От страха и от боли за мать Мэрироуз побелела как полотно. Но после минутного молчания миссис Фаулер издала короткий нервный смешок и села. Весь вечер она держала себя безупречно тихо. После того случая, если она снова оказывалась в «Гейнсборо», то с Вилли всегда вела себя как маленькая благовоспитанная девочка в присутствии грозного отца. И это касалось не только миссис Фаулер и той женщины, которой принадлежал отель «Гейнсборо».

Теперь вот появилась миссис Бутби, а уж она вовсе не была задирой, который ищет задиру посильнее. И совсем нельзя сказать, что она не чувствовала, что немного нам навязывается. И все же, даже когда она уже своим чутьем, если не разумом, — а она не была умной женщиной, — поняла, что ей грубят, она продолжала приходить снова и снова, чтобы эту грубость получать. Миссис Бутби не впадала в нервное возбуждение оттого, что ей «задали порку», как это случалось с миссис Фаулер, и не становилась застенчивой и похожей на девчонку, как миссис Джеймс в «Гейнсборо»; она терпеливо слушала, возражала, вовлекалась, так сказать, в поверхностный слой разговора, игнорируя подспудное оскорбительное высокомерие, иногда добиваясь того, что Вилли и Пол, устыдившись, возвращались к искренне уважительному тону. Но наедине с собой, я уверена, она наверняка порой краснела, сжимала кулаки и сдавленно бормотала: «Да, хотелось бы мне им надавать. Да, мне бы следовало его просто ударить, когда он это сказал».

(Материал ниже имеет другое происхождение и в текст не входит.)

/-- What follows from the own zone's program at a take (R67, R72): with no output in RAMP_UP, PLAYING or RAMP_DOWN a changed program is switched to
at once, and otherwise it is the held target, switched to where the take itself brings the last output down; a change back to the subscription drops
the target. A switch drops the ring, and PROGRAM_LOST is clear. No run holds a target with no output in these states; there an unchanged program
may do either. -/
def State.followsProgram (s t : State) : Prop :=
  let program := t.ownRecord.program
  let target :=
    if program = s.ownRecord.program then s.sr.target else if program = s.sr.subscription then none else some program
  match target with
  | none => t.sr = { s.sr with target := none }
  | some p =>
    let holds := t.sr = { s.sr with target := some p }
    let switches :=
      t.sr =
        { subscription := p, target := none, ring := emptyRing, watchdog := 0, programKind := none,
          state := if p.isSome = true then .filling else .idle, lead := none, lastPairs := [], gathered := [] }
        ∧ t.cr.holds .programLost = false
    if ∃ n : OutputNo, s.om.outputs[n].state.sounding = true then
      if ∃ n : OutputNo, t.om.outputs[n].state.sounding = true then holds else switches
    else if program = s.ownRecord.program then holds ∨ switches
    else switches

/-! ## The preset store (R168, R169) -/

/-- The engine takes an entry from an empty queue: it programs the record given, and in a full sector (none) the entry waits for a compaction, which
begins with the erase of the spare. -/
def State.programs (s t : State) (entry : StoreEntry) (programming : Option Programming) : Prop :=
  t.ps.index = s.ps.index
    ∧ (match programming with
      | some p =>
        t.ps.current = some p ∧ t.ps.engine = .running .programming ∧ t.ps.queue = []
          ∧ t.ps.sectors = markWriting s.ps.sectors p.slot ∧ t.ps.nextSequence = s.ps.nextSequence + 1
      | none =>
        t.ps.current = s.ps.current ∧ t.ps.engine = .running .erasing ∧ t.ps.queue = [entry]
          ∧ (∃ c, t.ps.compaction = some c ∧ c.next = .erasing) ∧ t.ps.nextSequence = s.ps.nextSequence)

/-! ## The tuner (R145, R150, R157, R160) -/

/-- The holder list holds each zone at most once, and exactly the zones whose record names this tuner's stream; without a tuner, and before the
entry to JOINING, it is empty. -/
def State.holdersWf (s : State) : Prop :=
  s.tb.holders.Nodup
    ∧ (if s.cl.values.tunerFitted = true then ∀ z : Zone, z ∈ s.tb.holders ↔ s.zt.records[z].program = some (s.ownStream .t)
      else s.tb.holders = [])
    ∧ (s.cl.joined = false → ∀ z : Zone, s.zt.records[z].program = none)
    ∧ (s.cl.joined = true → s.cl.imageRead = true ∧ s.inReset = false)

В тот вечер Пол затеял одну из своих любимых игр — он пародировал колониальные клише и доводил эту пародию до такой точки, когда сам колонист должен был понять, что над ним или над ней смеются. И Вилли к этой игре присоединился.

— А ваш повар, он, конечно же, работает у вас уже много лет? Хотите сигаретку?

— Спасибо, мой дорогой, но я не курю. Да, он хороший парень, должна сказать, он нам очень предан.

— Сдается мне, он уже почти что член вашей семьи?

— Да, так я к нему и отношусь. Уверена, и он нас очень любит. Мы всегда обходимся с ним честно и как положено.

— Может, даже немножко как с другом, или как с ребенком? — Это был Вилли. — Ведь чернокожие же не что иное, как самые настоящие большие дети.

— Да, это верно. Если ты их по-настоящему понимаешь, то видишь, что они просто дети. Они любят, когда с ними обращаются, как с детьми: строго, но справедливо. Мы с мистером Бутби считаем, что с черными надо обращаться по справедливости. Это очень правильно.

— Но с другой стороны, нельзя допускать, чтобы они садились вам на шею, — продолжал Пол. — Потому что в таком случае они теряют всякое уважение.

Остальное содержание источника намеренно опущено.